EDIT Oh, and FYI "${_dirs_in_path[@]}" is going to end bad if files have spaces or other characters that might be treated as separators in the names.

1 Comment

No, the "${arrayvar[@]}" syntax is perfectly safe regardless of the presence of shell metacharacters in any element of arrayvar.
0

shell-command actually works on multi-string bash syntax.

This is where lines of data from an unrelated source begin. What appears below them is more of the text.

-- ==== Sys2Proof/Machine/Encoder.lean ====
section
/-! DEFINITION. The chunk encoder: CHUNK.EMIT and the record it writes, CHUNK, and CPR.ENCODE (42_chunk_encoder.md R100
to R114, 30_encoding.md R59). -/

namespace Sys2Proof.Machine

/-- The four appends of a chunk record, in order (R105, R107). -/
def appendRecord (bank : Int) (payload : List Byte) (s : State) : Result :=
  andThen (append tagCb codeCprEncode s) fun s =>
    andThen (append (bankDigits bank) codeCprEncode s) fun s =>
      andThen (append (chunkLength payload) codeCprEncode s) fun s => append payload codeCprEncode s

/-- The two tests that precede every byte of a record, in order (R108, R109, R154), and what follows them. FINFO of
BankRange is `bankInfo`, free where BANK has no 32-bit word (log 28). -/
def checkRecord (bank : Int) (csize : Nat) (s : State) (k : State → Result) : Result :=
  if bankInRange bank then
    if containerFits s.slen csize then k s else raise .containerOverflow (BitVec.ofNat 32 csize) s
  else raise .bankRange (bankInfo bank) s

/-- POS and REM after a chunk (R110). -/
def State.consume (s : State) : State := { s with pos := s.pos + s.csize, rem := s.rem - s.csize }

/-- CHUNK.EMIT's pseudocode (R105). -/
def emitChunk (s : State) : Result :=
  let s := { s with csize := min Config.CHUNK_MAX s.rem }
  checkRecord s.bank s.csize s fun s =>
    andThen (memRead s.pos s.csize codeCprEncode s) fun s =>
      andThen (appendRecord s.bank (s.sourceBytes s.pos s.csize) s) fun s => .next s.consume

/-- CHUNK.EMIT (R105; log 10). -/
def execChunkEmit (s : State) : Result := unlessFaulted s emitChunk

/-- CHUNK: the record appended to the sink, after the tests every record passes (R59, R60, R107 to R109; log 11). -/
def execChunk (bank : Int) (payload : List Byte) (s : State) : Result :=
  unlessFaulted s fun s => checkRecord bank payload.length s (appendRecord bank payload)

/-- CPR.ENCODE's loop: while REM > 0, emit, and advance the bank if more remains (R104, R111). `fuel` is the chunk count,
which the loop uses up exactly (R104). -/
def encodeLoop : Nat → State → Result
  | 0, s => .next s
  | fuel + 1, s =>
    if s.rem = 0 then .next s
    else andThen (emitChunk s) fun s => if s.rem = 0 then .next s else encodeLoop fuel s.bankNext

/-- CPR.ENCODE before its loop: REM, and the numbering decision when there is a first chunk, or always under
P_ZERO_SRC_CONSUMES (R100, R103, R95). -/
def State.startEncode (s : State) : State :=
  let s := { s with rem := s.paylen }
  if 0 < s.rem || s.params.zeroSrcConsumes then s.bankFirst else s

/-- CPR.ENCODE (R100 to R104, R111, R112). -/
def execCprEncode (s : State) : Result :=
  unlessFaulted s fun s =>
    if s.phase ≠ .opened ∨ s.srcValid = false then raise .phaseError (codeInfo codeCprEncode) s
    else if underrun s.pos s.paylen s.n then raise .sourceUnderrun (BitVec.ofNat 32 s.n) s
    else andThen (encodeLoop (chunkCount s.paylen) s.startEncode) fun s => .next { s with srcValid := false }

end Sys2Proof.Machine
end

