theorem recordsBytes_nil : recordsBytes [] = [] := rfl

theorem recordsBytes_cons (bank : Int) (payload : List Byte) (records : List (Int × List Byte)) :
    recordsBytes ((bank, payload) :: records) = chunkBytes bank payload ++ recordsBytes records :=
  List.flatMap_cons

theorem recordsBytes_append (a b : List (Int × List Byte)) :
    recordsBytes (a ++ b) = recordsBytes a ++ recordsBytes b := List.flatMap_append

theorem take_bytesAt (b : List Byte) (o n k : Nat) : (bytesAt b o n).take k = bytesAt b o (min k n) :=
  List.take_take

theorem drop_bytesAt (b : List Byte) (o n k : Nat) : (bytesAt b o n).drop k = bytesAt b (o + k) (n - k) := by
  change ((b.drop o).take n).drop k = (b.drop (o + k)).take (n - k)
  rw [List.drop_take, List.drop_drop]

end Sys2Proof

namespace Sys2Proof.Machine

/-! ## The records of one payload -/

theorem chunkCount_eq (len : Nat) : chunkCount len = (len + 16383) / 16384 := rfl

theorem length_sourceRecords (first : Int) (payload : List Byte) :
    (sourceRecords first payload).length = chunkCount payload.length :=
  (List.length_map _).trans List.length_range

/-- A payload of one chunk is one record. -/
theorem sourceRecords_one {first : Int} {payload : List Byte} (hpos : 0 < payload.length)
    (hone : payload.length ≤ 16384) : sourceRecords first payload = [(first, payload)] := by
  rw [sourceRecords_cons _ _ hpos, List.take_of_length_le hone, List.drop_of_length_le hone, sourceRecords_nil]

/-- A payload of more than one chunk: a whole chunk, and the records of a rest that is not empty. -/
theorem sourceRecords_more {first : Int} {src : List Byte} {pos len : Nat} (hfits : pos + len ≤ src.length)
    (hmore : 16384 < len) :
    sourceRecords first (bytesAt src pos len) =
      (first, bytesAt src pos 16384) :: sourceRecords (first + 1) (bytesAt src (pos + 16384) (len - 16384)) := by
  rw [sourceRecords_cons _ _ (by rw [length_bytesAt hfits]; omega), take_bytesAt, drop_bytesAt,
    min_eq_left (by omega)]

/-! ## CPR.ENCODE's loop -/

theorem containerFits_iff {slen csize : Nat} : containerFits slen csize = true ↔ slen + (8 + csize) ≤ 2 ^ 32 + 7 :=
  decide_eq_true_iff.trans (Nat.add_assoc slen 8 csize ▸ Iff.rfl)

/-- The state after one record of `c` payload bytes `payload` (R105, R110). -/
def State.emitted (s : State) (c : Nat) (payload : List Byte) : State :=
  { s with
    csize := c, io := s.io.drop 5, sink := s.sink.writeBytes s.slen (chunkBytes s.bank payload),
    slen := s.slen + (8 + c), pos := s.pos + c, rem := s.rem - c }

/-- The state after all the records of the bound payload, `records`, one or more (R104, R111, R113). -/
def State.encoded (s : State) (records : List (Int × List Byte)) : State :=
  { s with
    bank := s.bank + ((records.length - 1 : Nat) : Int), csize := s.rem - 16384 * (records.length - 1), rem := 0,
    pos := s.pos + s.rem, io := s.io.drop (5 * records.length),
    sink := s.sink.writeBytes s.slen (recordsBytes records), slen := s.slen + (recordsBytes records).length }

/-- One record is the whole of it when the payload is one chunk. -/
theorem State.encoded_one {s : State} {payload : List Byte} (hlen : payload.length = s.rem) :
    s.encoded [(s.bank, payload)] = s.emitted s.rem payload := by
  delta State.encoded State.emitted
  simp [recordsBytes_cons, recordsBytes_nil, hlen]

/-- One record and the advance of BANK, then the records of the rest (R111). -/
theorem State.encoded_cons {s : State} {payload : List Byte} {records : List (Int × List Byte)}
    (hlen : payload.length = 16384) (hrem : 16384 ≤ s.rem) (hmore : 0 < records.length) :
    (s.emitted 16384 payload).bankNext.encoded records = s.encoded ((s.bank, payload) :: records) := by
  have hbank : s.bank + 1 + ((records.length - 1 : Nat) : Int) = s.bank + (records.length : Int) := by omega
  have hcsize : s.rem - 16384 - 16384 * (records.length - 1) = s.rem - 16384 * records.length := by omega
  have hpos : s.pos + 16384 + (s.rem - 16384) = s.pos + s.rem := by omega
  delta State.encoded State.emitted State.bankNext
  simp only [recordsBytes_cons, Memory.writeBytes_append, List.length_append, length_chunkBytes, hlen,
    List.length_cons, Nat.add_sub_cancel, hbank, hcsize, hpos, List.drop_drop, Nat.mul_add, Nat.mul_one,
    Nat.add_comm 5, Nat.add_assoc]

/-- CHUNK.EMIT on a chunk of `c` bytes, every test passed and every primitive call answered. -/
theorem emitChunk_emitted {s : State} {src : Source} {c : Nat} (hlive : s.phase ≠ .faulted) (hio : s.ioOk 5)
    (hsrc : s.source = some src) (hc : min 16384 s.rem = c) (hread : s.pos + c ≤ src.length)
    (hbank : bankInRange s.bank = true) (hfits : s.slen + (8 + c) ≤ 2 ^ 32 + 7) :
    emitChunk s = .next (s.emitted c (bytesAt src s.pos c)) := by
  subst hc
  exact emitChunk_ok hlive hio hsrc hbank (containerFits_iff.mpr hfits) hread

theorem encodeLoop_succ (fuel : Nat) (s : State) :
    encodeLoop (fuel + 1) s =
      if s.rem = 0 then .next s
      else andThen (emitChunk s) fun s => if s.rem = 0 then .next s else encodeLoop fuel s.bankNext := rfl

/-- CPR.ENCODE's loop appends the records of the bytes from POS on, as many as REM says. -/
theorem encodeLoop_ok {src : Source} (fuel : Nat) {s : State} {records : List (Int × List Byte)}
    (hfuel : chunkCount s.rem = fuel + 1) (hlive : s.phase ≠ .faulted) (hsrc : s.source = some src)
    (hread : s.pos + s.rem ≤ src.length) (hrecords : sourceRecords s.bank (bytesAt src s.pos s.rem) = records)
    (hrange : ∀ r ∈ records, bankInRange r.1 = true)
    (hfits : s.slen + (recordsBytes records).length ≤ 2 ^ 32 + 7) (hio : s.ioOk (5 * records.length)) :
    encodeLoop (fuel + 1) s = .next (s.encoded records) := by
  induction fuel generalizing s records with
  | zero =>
    have hcount : (s.rem + 16383) / 16384 = 1 := hfuel
    have hlen := length_bytesAt hread
    rw [sourceRecords_one (by omega) (by omega)] at hrecords
    subst hrecords
    have hbank := hrange _ (List.mem_singleton_self _)
    rw [recordsBytes_cons, List.length_append, length_chunkBytes, hlen] at hfits
    rw [encodeLoop_succ, if_neg (by omega),
      emitChunk_emitted hlive hio hsrc (min_eq_right (by omega)) hread hbank (by omega),
      andThen_live (by exact hlive), if_pos (by exact Nat.sub_self _), State.encoded_one hlen]
  | succ fuel ih =>
    have hcount : (s.rem + 16383) / 16384 = fuel + 2 := hfuel
    have hrest : chunkCount (s.rem - 16384) = fuel + 1 := by
      rw [chunkCount_eq]
      omega
    have hlen : (bytesAt src s.pos 16384).length = 16384 := length_bytesAt (by omega)
    have hreadRest : s.pos + 16384 + (s.rem - 16384) ≤ src.length := by omega
    rw [sourceRecords_more hread (by omega)] at hrecords
    subst hrecords
    have hmore : 0 < (sourceRecords (s.bank + 1) (bytesAt src (s.pos + 16384) (s.rem - 16384))).length := by
      rw [length_sourceRecords, length_bytesAt hreadRest, hrest]
      omega
    obtain ⟨hbank, hrangeRest⟩ := List.forall_mem_cons.mp hrange
    rw [recordsBytes_cons, List.length_append, length_chunkBytes, hlen] at hfits
    rw [List.length_cons, Nat.mul_succ, Nat.add_comm] at hio
    rw [encodeLoop_succ, if_neg (by omega),
      emitChunk_emitted hlive (State.ioOk_mono hio (by omega)) hsrc (min_eq_left (by omega)) (by omega) hbank
        (by omega),
      andThen_live (by exact hlive), if_neg (by exact Nat.sub_ne_zero_of_lt (by omega)),
      ih (s := (s.emitted 16384 (bytesAt src s.pos 16384)).bankNext) hrest hlive hsrc hreadRest rfl hrangeRest
        (by exact Nat.le_trans (Nat.add_assoc _ _ _).le hfits) (State.ioOk_drop hio rfl),
      ← State.encoded_cons hlen (by omega) hmore]
    rfl
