/-- ENC reads only the samples it consumes (R43, R95): two blocks whose memories agree on the even prefix
of the source leave the same Codec State, RESULT and destination bytes, whatever an odd last sample is. -/
def Obligations.EncReadsOnlyConsumedSamples : Prop :=
  ∀ (s : State) (header : Bool) (m : Memory), halted s = false → s.mem.wf → m.wf →
    EncReady header s →
    (∀ a, InRange s.src.toNat (4 * (s.len.toNat / 2)) a → memRead m a = memRead s.mem a) →
    ∃ t t', exec (.enc header) s = .next t ∧ exec (.enc header) { s with mem := m } = .next t' ∧
      t.codec = t'.codec ∧ t.result = t'.result ∧
      ∀ a, InRange s.dst.toNat (encSize header s) a → memRead t.mem a = memRead t'.mem a

/-- R142 and R36: every CMD write ends in a next state, and a step stops only by refusing a window access
that is outside the model. -/
def Obligations.EveryCommandTerminates : Prop :=
  (∀ (s : State) (w : Word), ∃ t, cmdWrite s w = .next t) ∧
  ∀ s : State, (∃ t, step s = .next t) ∨
    (step s = .refused .windowAccess ∧ ∃ addr size rest,
      (size ≠ .word ∨ ∀ r, addr ≠ s.params.regBase + windowOffset r) ∧
      ((∃ v, s.pending = .windowWrite addr size v :: rest) ∨
        s.pending = .windowRead addr size :: rest))

/-! ### Boundaries and round trips -/

/-- The boundary lengths of R108: what ENC does with LEN 0 or 1 (the header's bytes as R101 gives them), DEC
with LEN 0 (the header load as R104 gives it), and both with lengths no buffer can hold. -/
def Obligations.BoundaryLengths : Prop :=
  ∀ s : State, halted s = false → s.mem.wf →
    (s.len.toNat ≤ 1 → exec (.enc false) s = .next { s with result := 0 }) ∧
    (s.len.toNat ≤ 1 → 4 ≤ s.dstcap.toNat → RangeOk s.params.writable s.dst.toNat 4 →
      ∃ m, exec (.enc true) s = .next { s with result := 4, mem := m } ∧
        256 * (memRead m s.dst.toNat).toNat + (memRead m (s.dst.toNat + 1)).toNat =
          s.codec.lastSample.toNat ∧
        (memRead m (s.dst.toNat + 2)).toNat = s.codec.stepIdx.toNat ∧
        memRead m (s.dst.toNat + 3) = 0 ∧ m.wf ∧
        ∀ a, ¬ InRange s.dst.toNat 4 a → memRead m a = memRead s.mem a) ∧
    (s.len = 0 → exec (.dec false) s = .next { s with result := 0 }) ∧
    (s.len = 0 → RangeOk s.params.readable s.src.toNat 4 →
      (memRead s.mem (s.src.toNat + 2)).toNat ≤ 88 →
      ∃ c : Codec, exec (.dec true) s = .next { s with codec := c, result := 0 } ∧
        c.lastSample.toNat = 256 * (memRead s.mem s.src.toNat).toNat +
          (memRead s.mem (s.src.toNat + 1)).toNat ∧
        c.stepIdx.toNat = (memRead s.mem (s.src.toNat + 2)).toNat) ∧
    (s.len = 0 → RangeOk s.params.readable s.src.toNat 4 →
      88 < (memRead s.mem (s.src.toNat + 2)).toNat →
      exec (.dec true) s = .next { s with fault := .hdrstep }) ∧
    (∀ header, s.len.toNat = 2 ^ 32 - 1 → s.dstcap.toNat < headerSize header + (2 ^ 31 - 1) →
      exec (.enc header) s = .next { s with fault := .size }) ∧
    (∀ header, 2 ^ 30 ≤ s.len.toNat / 2 → headerSize header + s.len.toNat / 2 ≤ s.dstcap.toNat →
      (2 ^ 32 < s.src.toNat + 4 * (s.len.toNat / 2) →
        exec (.enc header) s = .next { s with fault := .bus }) ∧
      (EncAdmitted header s → exec (.enc header) s = .next { s with fault := .overlap })) ∧
    (∀ header, 2 ^ 30 ≤ s.len.toNat → exec (.dec header) s = .next { s with fault := .size })

/-- The round trips of R110 and R111. ENC from any Codec State with the index in range, then DEC of what it
wrote, from the same start without a header or from any Codec State with one: DEC's samples are exactly the
LAST_SAMPLE values the encoder left after each sample, and both runs end in the same Codec State. -/
def Obligations.DecodingReproducesTheEncoder : Prop :=
  ∀ (s : State) (header : Bool) (c : Codec) (dst2 : Word),
    let n := s.len.toNat / 2
    let xs := samplesAt s.mem s.src.toNat (2 * n)
    halted s = false → s.mem.wf → s.codec.stepIdx.toNat ≤ 88 → EncReady header s →
    (header = false → c = s.codec) → 4 * n < 2 ^ 32 →
    RangeOk s.params.readable s.dst.toNat (headerSize header + n) →
    RangeOk s.params.writable dst2.toNat (4 * n) →
    RangesApart s.dst.toNat (headerSize header + n) dst2.toNat (4 * n) →
    ∃ t u, exec (.enc header) s = .next t ∧
      exec (.dec header)
        { t with
          codec := c
          src := s.dst
          dst := dst2
          len := BitVec.ofNat 32 n
          dstcap := BitVec.ofNat 32 (4 * n) } = .next u ∧
      u.codec = t.codec ∧ u.result.toNat = 2 * n ∧
      ∀ i < 2 * n, memRead16 u.mem (dst2.toNat + 2 * i) =
        (encodeList s.params.tables s.codec (xs.take (i + 1))).2.lastSample
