/-- `StepRunsTheDecodedCommand`: a legal word, and an illegal one on a block that is halted and on one that
is not. -/
theorem witness_cmdWrite :
    (withAction haltedAt (.windowWrite haltedAt.params.regBase .word 0x20008000) []).pending =
      .windowWrite haltedAt.params.regBase .word 0x20008000 :: [] ∧
    (withAction haltedAt (.windowWrite haltedAt.params.regBase .word 0x60000000) []).pending =
      .windowWrite haltedAt.params.regBase .word 0x60000000 :: [] ∧
    (withAction (at' 8 13) (.windowWrite (at' 8 13).params.regBase .word 0x60000000) []).pending =
      .windowWrite (at' 8 13).params.regBase .word 0x60000000 :: [] ∧
    decode 0x20008000 = .command (.encstep 0x8000) ∧ legalWord 0x60000000 = false ∧
    halted haltedAt = true ∧ halted (at' 8 13) = false := by decide

/-- `ResetCommandWritesOnlyCodecState`: both clauses. -/
theorem witness_halted_and_not : halted (at' 40 (-1234)) = false ∧ halted haltedAt = true := by decide

/-- `DecstepReconstructs`, `EncstepQuantizes`, `IntermediateValuesStayInRange`: both ends of the index. -/
theorem witness_step_index : (at' 0 0).codec.stepIdx.toNat < 89 ∧ halted (at' 0 0) = false ∧
    (at' 88 (-32768)).codec.stepIdx.toNat = 88 ∧ halted (at' 88 (-32768)) = false := by decide

/-- `EncodeAndDecodeStepsTrackEachOther`. -/
theorem witness_not_halted : halted (at' 127 32767) = false := by decide

/-- `StepCommandsDependOnlyOnCodecState`: two different states that agree on the Codec State. -/
theorem witness_same_codec :
    (at' 8 13).codec = (buf (at' 8 13) 1 2 3 4 [(5, 6)]).codec ∧
    (at' 8 13).params.tables = (buf (at' 8 13) 1 2 3 4 [(5, 6)]).params.tables ∧
    halted (at' 8 13) = false ∧ halted (buf (at' 8 13) 1 2 3 4 [(5, 6)]) = false ∧
    at' 8 13 ≠ buf (at' 8 13) 1 2 3 4 [(5, 6)] := by decide

/-- `StepsAgreeWith32BitArithmetic`. -/
theorem witness_small_adjustments :
    ∀ k : Fin 8, -1024 ≤ defaultTables.stepAdjust[k] ∧ defaultTables.stepAdjust[k] ≤ 1024 := by decide

/-- `EncWritesThePackedCodes`, `EncReadsOnlyConsumedSamples`: with and without header, the destination just
large enough and just behind the source. -/
theorem witness_encReady :
    halted (buf (at' 8 13) 0x1000 0x1008 5 6 p2Mem) = false ∧
    (buf (at' 8 13) 0x1000 0x1008 5 6 p2Mem).mem.wf ∧
    EncReady true (buf (at' 8 13) 0x1000 0x1008 5 6 p2Mem) ∧
    EncReady false (buf (at' 8 13) 0x1000 0x1008 5 2 p2Mem) := by decide

/-- `EncReadsOnlyConsumedSamples`: a second memory that differs in the odd last sample. -/
theorem witness_odd_sample_differs :
    Memory.wf (memWrite p2Mem 0x1008 0) ∧ memWrite p2Mem 0x1008 0 ≠ p2Mem ∧
    ∀ i < 8, memRead (memWrite p2Mem 0x1008 0) (0x1000 + i) = memRead p2Mem (0x1000 + i) := by decide

/-- `DecWritesTheSamples`: with and without header, the header's index at its largest. -/
theorem witness_decReady :
    halted (buf (at' 8 13) 0x2000 0x2006 2 8 [(0x2002, 88)]) = false ∧
    (buf (at' 8 13) 0x2000 0x2006 2 8 [(0x2002, 88)]).mem.wf ∧
    DecReady true (buf (at' 8 13) 0x2000 0x2006 2 8 [(0x2002, 88)]) ∧
    DecReady false (buf (at' 8 13) 0x2000 0x2006 2 8 [(0x2002, 88)]) := by decide

/-- `EncReportsTheFirstFailedCheck`: each clause at its boundary. -/
theorem witness_enc_faults :
    halted (buf State.reset 0 0x100 4 1 []) = false ∧
    (buf State.reset 0 0x100 4 1 []).dstcap.toNat < encSize false (buf State.reset 0 0x100 4 1 []) ∧
    encSize false (buf State.reset 0xFFFFFFFD 0x100 2 1 []) ≤
      (buf State.reset 0xFFFFFFFD 0x100 2 1 []).dstcap.toNat ∧
    ¬ EncAdmitted false (buf State.reset 0xFFFFFFFD 0x100 2 1 []) ∧
    encSize false (buf State.reset 0 7 4 2 []) ≤ (buf State.reset 0 7 4 2 []).dstcap.toNat ∧
    EncAdmitted false (buf State.reset 0 7 4 2 []) ∧ ¬ EncApart false (buf State.reset 0 7 4 2 []) := by decide

/-- `DecReportsTheFirstFailedCheck`: each clause at its boundary. -/
theorem witness_dec_faults :
    halted (buf State.reset 0 0x100 2 7 []) = false ∧
    (buf State.reset 0 0x100 2 7 []).dstcap.toNat < decSize (buf State.reset 0 0x100 2 7 []) ∧
    decSize (buf State.reset 0xFFFFFFFF 0x100 2 8 []) ≤
      (buf State.reset 0xFFFFFFFF 0x100 2 8 []).dstcap.toNat ∧
    ¬ DecAdmitted false (buf State.reset 0xFFFFFFFF 0x100 2 8 []) ∧
    decSize (buf State.reset 7 0 2 8 []) ≤ (buf State.reset 7 0 2 8 []).dstcap.toNat ∧
    DecAdmitted false (buf State.reset 7 0 2 8 []) ∧ ¬ DecApart false (buf State.reset 7 0 2 8 []) ∧
    decSize (buf State.reset 0 8 1 4 [(2, 89)]) ≤ (buf State.reset 0 8 1 4 [(2, 89)]).dstcap.toNat ∧
    DecAdmitted true (buf State.reset 0 8 1 4 [(2, 89)]) ∧ DecApart true (buf State.reset 0 8 1 4 [(2, 89)]) ∧
    88 < (memRead (buf State.reset 0 8 1 4 [(2, 89)]).mem
      ((buf State.reset 0 8 1 4 [(2, 89)]).src.toNat + 2)).toNat := by decide

/-- `FaultChangesOnlyStatus`. -/
theorem witness_fault :
    ∃ t, cmdWrite State.reset 0x60000000 = .next t ∧ halted State.reset = false ∧ t.fault ≠ .clear :=
  ⟨_, rfl, by decide, by decide⟩

/-- `HaltedBlockWaitsForHardwareReset`: a halted block with a window read, and one with a reset, to come. -/
theorem witness_halted :
    halted (withAction haltedAt (.windowRead (haltedAt.params.regBase + windowOffset .status) .word) []) = true ∧
    halted (withAction haltedAt .hardReset []) = true ∧
    ∃ t, step (withAction haltedAt .hardReset []) = .next t :=
  ⟨by decide, by decide, _, rfl⟩

/-- `StatusNamesTheFirstFaultingCommand`: a good word, a faulting one, and one that is discarded. -/
theorem witness_faulting_words :
    halted State.reset = false ∧
    halted (runWords State.reset [0x20000064, 0x00000000, 0x10000000]) = true := by decide

/-- `WindowTakesAlignedWordsOnly`: an access of each clause. -/
theorem witness_window_access :
    (withAction haltedAt (.windowWrite (haltedAt.params.regBase + 0x1C) .word 5) []).pending =
      .windowWrite (haltedAt.params.regBase + 0x1C) .word 5 :: [] ∧
    (∀ off ∈ [0x00, 0x14, 0x1C],
      (withAction haltedAt (.windowRead (haltedAt.params.regBase + off) .word) []).pending =
        .windowRead (haltedAt.params.regBase + off) .word :: []) ∧
    (∀ r ∈ windowRegs, (0x1E : Nat) ≠ haltedAt.params.regBase + windowOffset r) ∧
    (withAction haltedAt (.windowRead 0x1E .word) []).pending = .windowRead 0x1E .word :: [] := by decide

/-- `ArgumentRegistersTakeWrites`: a write to each of the four registers. -/
theorem witness_argument_writes :
    ∀ off ∈ [0x04, 0x08, 0x0C, 0x10],
      (withAction haltedAt (.windowWrite (haltedAt.params.regBase + off) .word 0xFFFFFFFF) []).pending =
        .windowWrite (haltedAt.params.regBase + off) .word 0xFFFFFFFF :: [] := by decide

/-- `HostMemoryAccessesReachOneByte`: a write and a read at the top of the address space. -/
theorem witness_host_memory :
    (withAction haltedAt (.memWrite 0xFFFFFFFF 0xAA) []).mem.wf ∧
    (withAction haltedAt (.memWrite 0xFFFFFFFF 0xAA) []).pending = .memWrite 0xFFFFFFFF 0xAA :: [] ∧
    (withAction haltedAt (.memRead 0xFFFFFFFF) []).pending = .memRead 0xFFFFFFFF :: [] := by decide

/-- `RegisterCommandsFrame`. -/
theorem witness_register_commands :
    (∃ t, exec .reset (at' 8 13) = .next t) ∧ (∃ t, exec (.encstep 5) (at' 8 13) = .next t) ∧
    ∃ t, exec (.decstep 5) (at' 8 13) = .next t := ⟨⟨_, rfl⟩, ⟨_, rfl⟩, ⟨_, rfl⟩⟩

/-- `EncFrame`, `DecFrame`: a run that completes and one that faults. -/
theorem witness_buffer_commands :
    (∃ t, exec (.enc true) (buf (at' 8 13) 0x1000 0x2000 5 16 p2Mem) = .next t) ∧
    (∃ t, exec (.enc true) (buf (at' 8 13) 0x1000 0x2000 5 5 p2Mem) = .next t ∧ t.fault ≠ .clear) ∧
    (∃ t, exec (.dec false) (buf (at' 8 13) 0x1000 0x2000 2 8 p2Mem) = .next t) ∧
    ∃ t, exec (.dec false) (buf (at' 8 13) 0x1000 0x2000 2 7 p2Mem) = .next t ∧ t.fault ≠ .clear :=
  ⟨⟨_, rfl⟩, ⟨_, rfl, by decide⟩, ⟨_, rfl⟩, ⟨_, rfl, by decide⟩⟩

My problem was that shell-command doesn't know bash environment variables, including PATH. What i did: replaced all " with \" in the script and put it in an elisp string, then assigned some directories to PATH. Here is the code, that successfully outputs all executables in the system to the *Shell Command Output* buffer.

(let ((path "PATH='/usr/local/bin:/usr/bin:/bin'")
      (command "IFS=: read -ra _dirs_in_path <<< \"$PATH\"

for _dir in \"${_dirs_in_path[@]}\"; do
    for _file in \"${_dir}\"/*; do
        [[ -x ${_file} && -f ${_file} ]] && printf '%s\n' \"${_file##*/}\"
    done
done"))
  (shell-command (concat path ";" command)))

I'm still interested in how to make compile work with multi-string bash scripts too.

Note on PATH: I didn't use (getenv "PATH") in the above solution because, as far as i understand, X display managers (including xdm, gdm and kdm) do not run shell before Xsession, so an emacs run from GUI will have different environment variables from the bash ones. I run emacs --daemon on startup through cron, my paths are set up in /etc/profile and ~/.profile, so Emacs doesn't get its PATH from there.